Bartram de Fouchier (February 14, 1609 - August 25, 1673) was a Dutch Golden Age painter.

==Biography==
Fouchier was born in Bergen op Zoom. Houbraken remarked that his father was a Frenchman who had come to visit the Netherlands for the Siege of Calais in 1596 and stayed for the Siege of Ostend (1601–1603). The fighting lasted so long that the elder Fouchier had time to fall in love with a young heiress from Bergen op Zoom and he settled there after the war. When the young Bartram came of age, he wanted to learn painting, so his father sent him to Antwerp to study with Anthony van Dyck.

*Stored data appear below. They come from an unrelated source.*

/-- Both write the same bytes at the same place of the destination. -/
theorem EncAgree.write (h : EncAgree s s') (hw : s.mem.wf) (hw' : s'.mem.wf) {j : Nat} {bs : List Byte}
    (hd : disjointRanges s.srcPtr s.srcLen s.dstPtr s.dstLen = true)
    (hd' : disjointRanges s'.srcPtr s'.srcLen s'.dstPtr s'.dstLen = true)
    (hj : j + bs.length ≤ s.dstLen) (hj' : j + bs.length ≤ s'.dstLen) :
    (∀ i < s.srcLen, memRead (writeBytes s'.mem (s'.dstPtr + j) bs) (s'.srcPtr + i) =
        memRead (writeBytes s.mem (s.dstPtr + j) bs) (s.srcPtr + i)) ∧
      (∀ i, j ≤ i → i < j + bs.length →
        memRead (writeBytes s'.mem (s'.dstPtr + j) bs) (s'.dstPtr + i) =
          memRead (writeBytes s.mem (s.dstPtr + j) bs) (s.dstPtr + i)) ∧
      ∀ i, i < j → memRead s'.mem (s'.dstPtr + i) = memRead s.mem (s.dstPtr + i) →
        memRead (writeBytes s'.mem (s'.dstPtr + j) bs) (s'.dstPtr + i) =
          memRead (writeBytes s.mem (s.dstPtr + j) bs) (s.dstPtr + i) := by
  refine ⟨fun i hi => ?_, fun i h1 h2 => ?_, fun i h1 h2 => ?_⟩
  · rw [memRead_source_of_writes hj' hd' (by rw [h.srcLen]; exact hi), memRead_source_of_writes hj hd hi]
    exact h.src i hi
  · obtain ⟨k, rfl⟩ := Nat.exists_eq_add_of_le h1
    have hk : k < bs.length := by omega
    rw [← Nat.add_assoc, ← Nat.add_assoc, memRead_writeBytes_inside _ _ _ _ hk hw',
      memRead_writeBytes_inside _ _ _ _ hk hw]
  · rw [memRead_writeBytes_of_outside _ _ _ _ (by omega), memRead_writeBytes_of_outside _ _ _ _ (by omega)]
    exact h2

/-- One visit keeps two encodes in step. -/
theorem encoderVisit_agrees (h : EncAgree s s') (hr : EncodeRunning s) (hr' : EncodeRunning s')
    (hp : s.enc.estate ≠ .ePrecheck) (hw : s.mem.wf) (hw' : s'.mem.wf) (hh : storeWf s.ht)
    (hh' : storeWf s'.ht) (hv : encoderVisit s = .next t) :
    ∃ t', encoderVisit s' = .next t' ∧ EncAgree t t' := by
  have busy : ∀ {p : Prop}, s.phase = .idle → p := fun hid => by rw [hr.1] at hid; cases hid
  have e1 := h.srcLen
  have e2 := h.sp
  have e3 := h.literalStart
  have e4 := h.dp
  have old : s.enc.estate ≠ .eMatch → ∀ i < s.enc.dp,
      memRead s'.mem (s'.dstPtr + i) = memRead s.mem (s.dstPtr + i) :=
    fun hne i hi => h.written i hi fun hx => absurd hx hne
  cases he : s.enc.estate with
  | ePrecheck => exact absurd he hp
  | eSetup =>
    have he' := h.estate.trans he
    rw [show encoderVisit s = encSetup s by simp only [encoderVisit, he]] at hv
    have hv' : encoderVisit s' = encSetup s' := by simp only [encoderVisit, he']
    cases hv
    exact ⟨_, hv', ⟨e1, h.src, h.phase, busy, e2, e3, e4, rfl, fun i hi _ => old (by simp [he]) i hi,
      fun _ _ => ⟨by simp [e1], by simp [e1], fun _ => rfl⟩, by simp, by simp, by simp⟩⟩
  | eScanInit =>
    have he' := h.estate.trans he
    rw [show encoderVisit s = encScanInit s by simp only [encoderVisit, he]] at hv
    have hv' : encoderVisit s' = encScanInit s' := by simp only [encoderVisit, he']
    cases hv
    exact ⟨_, hv', ⟨e1, h.src, h.phase, busy, e2, e3, e4, rfl, fun i hi _ => old (by simp [he]) i hi,
      fun _ _ => h.limits (by simp [he]) (by simp [he]), fun _ => ⟨rfl, rfl⟩, by simp, by simp⟩⟩
  | eScan =>
    have he' := h.estate.trans he
    obtain ⟨l1, l2, l3⟩ := h.limits (by simp [he]) (by simp [he])
    obtain ⟨s1, s2⟩ := h.stride he
    have hb := hr.scanBounds he
    by_cases hstop : s.enc.finalLiteralsLimit ≤ s.enc.sp + s.enc.step
    · have hv' := scanStop he' (by omega)
      rw [scanStop he hstop] at hv
      cases hv
      exact ⟨_, hv', ⟨e1, h.src, h.phase, busy, by simp [e2, s1], e3, e4, rfl,
        fun i hi _ => old (by simp [he]) i hi, by simp, by simp, by simp, by simp⟩⟩
    · obtain ⟨p1, p2, p3⟩ := h.probe l3 hh hh' (sp := s.enc.sp + s.enc.step) (by omega)
      replace p3 := p3 (by omega)
      obtain ⟨pk, e, hvs, hd⟩ := hr.scanProbe he (by omega)
      obtain ⟨pk', e', hvs', hd'⟩ := hr'.scanProbe he' (by omega)
      rw [hvs] at hv
      cases hv
      rw [e2, s1, s2, p1] at hvs'
      rw [e2, s1] at hd'
      have hee : e' = e := by
        rcases hd with ⟨rfl, hd⟩ | ⟨rfl, hd⟩ <;> rcases hd' with ⟨rfl, hd'⟩ | ⟨rfl, hd'⟩ <;>
          first | rfl | exact absurd (p3.1 hd') hd | exact absurd (p3.2 hd) hd'
      have hne : e ≠ .eMatch := by rcases hd with hd | hd <;> simp [hd.1]
      exact ⟨_, hvs', ⟨e1, h.src, h.phase, busy, rfl, e3, e4, hee, fun i hi _ => old (by simp [he]) i hi,
        fun _ _ => ⟨l1, l2, p2⟩, fun _ => ⟨rfl, rfl⟩, fun _ => rfl, fun hx => absurd hx hne⟩⟩
  | eBackward =>
    have he' := h.estate.trans he
    have lm := h.limits (by simp [he]) (by simp [he])
    have mo := h.matchOff (.inl he)
    obtain ⟨-, b1, b2, hvs⟩ := hr.backwardStep he
    obtain ⟨-, -, -, hv'⟩ := hr'.backwardStep he'
    have hcount : backwardCount s'.mem s'.srcPtr s'.enc.literalStart s'.enc.matchOff s'.enc.sp =
        backwardCount s.mem s.srcPtr s.enc.literalStart s.enc.matchOff s.enc.sp := by
      rw [e2, e3, mo]
      exact backwardCount_congr _ _ h.src (by omega) b1
    rw [hvs] at hv
    cases hv
    rw [hcount] at hv'
    exact ⟨_, hv', ⟨e1, h.src, h.phase, busy, by simp [e2], e3, e4, rfl,
      fun i hi _ => old (by simp [he]) i hi, fun _ _ => lm, by simp, fun _ => by simp [mo], by simp⟩⟩
  | eToken =>
    have he' := h.estate.trans he
    have lm := h.limits (by simp [he]) (by simp [he])
    have mo := h.matchOff (.inr (.inl he))
    obtain ⟨h1, h2, h3⟩ := hr.tokenBounds he
    obtain ⟨h1', h2', h3'⟩ := hr'.tokenBounds he'
    have hv' : encoderVisit s' = encToken s' := by simp only [encoderVisit, he']
    rw [encToken_eq hr'.2.1 h1' h2' h3'] at hv'
    rw [show encoderVisit s = encToken s by simp only [encoderVisit, he], encToken_eq hr.2.1 h1 h2 h3] at hv
    cases hv
    rw [e2, e3] at h3'
    rw [e2, e3, e4, h.bytes (by omega)] at hv'
    obtain ⟨w1, w2, w3⟩ := h.write hw hw' (j := s.enc.dp + 1)
      (bs := lengthBytes (s.enc.sp - s.enc.literalStart) ++
        bytesFrom s.mem (s.srcPtr + s.enc.literalStart) (s.enc.sp - s.enc.literalStart))
      hr.2.1 hr'.2.1 (by simp only [List.length_append, bytesFrom_length]; omega)
      (by simp only [List.length_append, bytesFrom_length]; omega)
    simp only [List.length_append, bytesFrom_length] at w2
    refine ⟨_, hv', ⟨e1, w1, h.phase, busy, e2, e3, rfl, rfl, fun i hi hne => ?_, fun _ _ => lm, by simp,
      fun _ => mo, fun _ => ⟨rfl, rfl⟩⟩⟩
    simp only at hi
    have hne' : i ≠ s.enc.dp := hne rfl
    by_cases hlt : i < s.enc.dp
    · exact w3 i (by omega) (old (by simp [he]) i hlt)
    · exact w2 i (by omega) (by omega)
  | eMatch =>
    have he' := h.estate.trans he
    have lm := h.limits (by simp [he]) (by simp [he])
    have mo := h.matchOff (.inr (.inr he))
    obtain ⟨t1, t2⟩ := h.token he
    obtain ⟨h1, h2, h3, h4, h5, h6, h7⟩ := hr.matchBounds he
    obtain ⟨h1', h2', h3', h4', h5', h6', h7'⟩ := hr'.matchBounds he'
    have hk : matchExtra s' = matchExtra s := by
      rw [matchExtra, matchExtra, e2, mo, lm.1,
        show s'.srcPtr + s.enc.matchLimit = s'.srcPtr + (s.enc.sp + 4) + (s.enc.matchLimit - (s.enc.sp + 4)) by
          omega,
        show s.srcPtr + s.enc.matchLimit = s.srcPtr + (s.enc.sp + 4) + (s.enc.matchLimit - (s.enc.sp + 4)) by
          omega]
      apply lcpCount_congr <;>
      · intro i hi
        simp only [Nat.add_assoc]
        apply h.src
        omega
    have hv' : encoderVisit s' = encMatch s' := by simp only [encoderVisit, he']
    rw [encMatch_eq hr'.2.1 h2' (by omega) (by omega) h6' (by omega)] at hv'
    rw [show encoderVisit s = encMatch s by simp only [encoderVisit, he],
      encMatch_eq hr.2.1 h2 (by omega) (by omega) h6 (by omega)] at hv
    cases hv
    rw [hk] at h6'
    rw [hk, e2, e4, mo, t1, t2] at hv'
    obtain ⟨w1, w2, w3⟩ := h.write hw hw' (j := s.enc.dp)
      (bs := offsetBytes (s.enc.sp - s.enc.matchOff) ++ lengthBytes (matchExtra s))
      hr.2.1 hr'.2.1 (by simp only [List.length_append, offsetBytes_length]; omega)
      (by simp only [List.length_append, offsetBytes_length]; omega)
    simp only [List.length_append, offsetBytes_length] at w2
    refine ⟨_, hv', ⟨e1, fun i hi => ?_, h.phase, busy, rfl, e3, rfl, rfl, fun i hi _ => ?_, fun _ _ => lm,
      by simp, by simp, by simp⟩⟩
    · have o1 := disjointRanges_outside hr.2.1 hi
      have o2 := disjointRanges_outside hr'.2.1 (show i < s'.srcLen by rw [e1]; exact hi)
      simp only
      rw [memRead_write_of_ne _ _ (by omega), memRead_write_of_ne _ _ (by omega)]
      exact w1 i hi
    · simp only at hi ⊢
      by_cases hit : i = s.enc.tokenPos
      · subst hit
        rw [memRead_write_self _ _ _ (writeBytes_wf _ _ _ hw'), memRead_write_self _ _ _
          (writeBytes_wf _ _ _ hw)]
      · rw [memRead_write_of_ne _ _ (by omega), memRead_write_of_ne _ _ (by omega)]
        by_cases hlt : i < s.enc.dp
        · exact w3 i hlt (h.written i hlt fun _ => hit)
        · exact w2 i (by omega) (by omega)
  | eAdvance =>
    have he' := h.estate.trans he
    have lm := h.limits (by simp [he]) (by simp [he])
    rw [show encoderVisit s = encAdvance s by simp only [encoderVisit, he]] at hv
    have hv' : encoderVisit s' = encAdvance s' := by simp only [encoderVisit, he']
    cases hv
    refine ⟨_, hv', ⟨e1, h.src, h.phase, busy, e2, e2, e4, by simp only [lm.2.1, e2],
      fun i hi _ => old (by simp [he]) i hi, fun _ _ => lm, fun hx => ?_, fun hx => ?_, fun hx => ?_⟩⟩ <;>
      (simp only at hx; split at hx <;> simp at hx)
  | eBackfill =>
    have he' := h.estate.trans he
    obtain ⟨l1, l2, l3⟩ := h.limits (by simp [he]) (by simp [he])
    obtain ⟨h1, h2, -⟩ := hr.followBounds (.inl he)
    obtain ⟨-, p2, -⟩ := h.probe l3 hh hh' (sp := s.enc.sp - 2) (by omega)
    obtain ⟨pk, hvs⟩ := encBackfill_eq (s := s) (by omega)
    obtain ⟨pk', hvs'⟩ := encBackfill_eq (s := s') (by omega)
    have hv' : encoderVisit s' = encBackfill s' := by simp only [encoderVisit, he']
    rw [hvs', e2] at hv'
    rw [show encoderVisit s = encBackfill s by simp only [encoderVisit, he], hvs] at hv
    cases hv
    exact ⟨_, hv', ⟨e1, h.src, h.phase, busy, e2, e3, e4, rfl,
      fun i hi _ => old (by simp [he]) i hi, fun _ _ => ⟨l1, l2, p2⟩, by simp, by simp, by simp⟩⟩
  | eFollow =>
    have he' := h.estate.trans he
    obtain ⟨l1, l2, l3⟩ := h.limits (by simp [he]) (by simp [he])
    obtain ⟨h1, h2, h3⟩ := hr.followBounds (.inr he)
    obtain ⟨h1', h2', h3'⟩ := hr'.followBounds (.inr he')
    have hm : probeMatch s s.enc.sp < s.enc.sp := h3 _
    have hm' : probeMatch s' s'.enc.sp < s'.enc.sp := h3' _
    obtain ⟨p1, p2, p3⟩ := h.probe l3 hh hh' (sp := s.enc.sp) (by omega)
    replace p3 := p3 (by omega)
    have hv' : encoderVisit s' = encFollow s' := by simp only [encoderVisit, he']
    rw [show encoderVisit s = encFollow s by simp only [encoderVisit, he]] at hv
    obtain ⟨pk, hvs⟩ := encFollow_eq (s := s) (by omega) (by omega)
    obtain ⟨pk', hvs'⟩ := encFollow_eq (s := s') (by omega) (by omega)
    rw [← hv'] at hvs'
    rcases hvs with ⟨hval, hvs⟩ | ⟨hval, hvs⟩ <;> rw [hvs] at hv <;> cases hv <;>
      rcases hvs' with ⟨hval', hvs'⟩ | ⟨hval', hvs'⟩ <;> rw [e2] at hval'
    · refine ⟨_, hvs', ⟨e1, h.src, h.phase, busy, e2, e3, by simp [e4], rfl,
        fun i hi hne => old (by simp [he]) i ?_, fun _ _ => ⟨l1, l2, by rw [e2]; exact p2⟩, by simp,
        fun _ => by simp only [e2, p1], fun _ => ⟨e4, rfl⟩⟩⟩
      have : i ≠ s.enc.dp := hne rfl
      simp only at hi
      omega
    · exact absurd (p3.2 hval) hval'
    · exact absurd (p3.1 hval') hval
    · exact ⟨_, hvs', ⟨e1, h.src, h.phase, busy, e2, e3, e4, rfl, fun i hi _ => old (by simp [he]) i hi,
        fun _ _ => ⟨l1, l2, by rw [e2]; exact p2⟩, by simp, by simp, by simp⟩⟩
  | eFinal =>
    have he' := h.estate.trans he
    obtain ⟨h1, h2⟩ := hr.finalBounds he
    obtain ⟨h1', h2'⟩ := hr'.finalBounds he'
    have hv' : encoderVisit s' = encFinal s' := by simp only [encoderVisit, he']
    rw [encFinal_eq hr'.2.1 h1' h2'] at hv'
    rw [show encoderVisit s = encFinal s by simp only [encoderVisit, he], encFinal_eq hr.2.1 h1 h2] at hv
    cases hv
    rw [e1, e3, e4] at h2'
    have hbs := h.bytes (i := s.enc.literalStart) (n := s.srcLen - s.enc.literalStart) (by omega)
    obtain ⟨w1, w2, w3⟩ := h.write hw hw' (j := s.enc.dp)
      (bs := literalToken (s.srcLen - s.enc.literalStart) ::
        (lengthBytes (s.srcLen - s.enc.literalStart) ++
          bytesFrom s.mem (s.srcPtr + s.enc.literalStart) (s.srcLen - s.enc.literalStart)))
      hr.2.1 hr'.2.1 (by simp only [List.length_cons, List.length_append, bytesFrom_length]; omega)
      (by simp only [List.length_cons, List.length_append, bytesFrom_length]; omega)
    simp only [List.length_cons, List.length_append, bytesFrom_length] at w2
    refine ⟨_, hv', ⟨e1, ?_, rfl, fun _ => ⟨rfl, by simp [e1, e3, e4], by simp, by simp [he]⟩, e2, e3,
      by simp [e1, e3, e4], h.estate, ?_, by simp [he], by simp [he], by simp [he], by simp [he]⟩⟩
    · simp only [ret_mem, ret_srcLen, ret_srcPtr]
      rw [e1, e3, e4, hbs]
      exact w1
    · simp only [ret_mem, ret_dstPtr, ret_enc]
      rw [e1, e3, e4, hbs]
      intro i hi _
      by_cases hlt : i < s.enc.dp
      · exact w3 i hlt (old (by simp [he]) i hlt)
      · exact w2 i (by omega) (by omega)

He learned to paint a good portrait there, but since this was the period that Van Dyck had very little time for pupils, Fouchier left his workshop and travelled to Utrecht in 1634 to study with Jan van Bijlert, where he stayed for two years.

He first returned home to Bergen op Zoom, but then he left again to make a Grand Tour to Italy, where in Rome he was accused of heresy together with his companion Jan van Isendoorn. They fled to Florence, where they stayed a short while before leaving for Paris, and shortly after that to Antwerp, where they parted company forever. Fouchier returned to Bergen op Zoom and at first tried to make a living at painting in the manner of Tintoretto, but he had more success with genre pieces in the manner of Adriaen Brouwer. He was buried in the Grote Kerk of Bergen op Zoom. According to the RKD, he was trained by Jan van Bijlert and traveled to Italy with Jan van Isendoorn.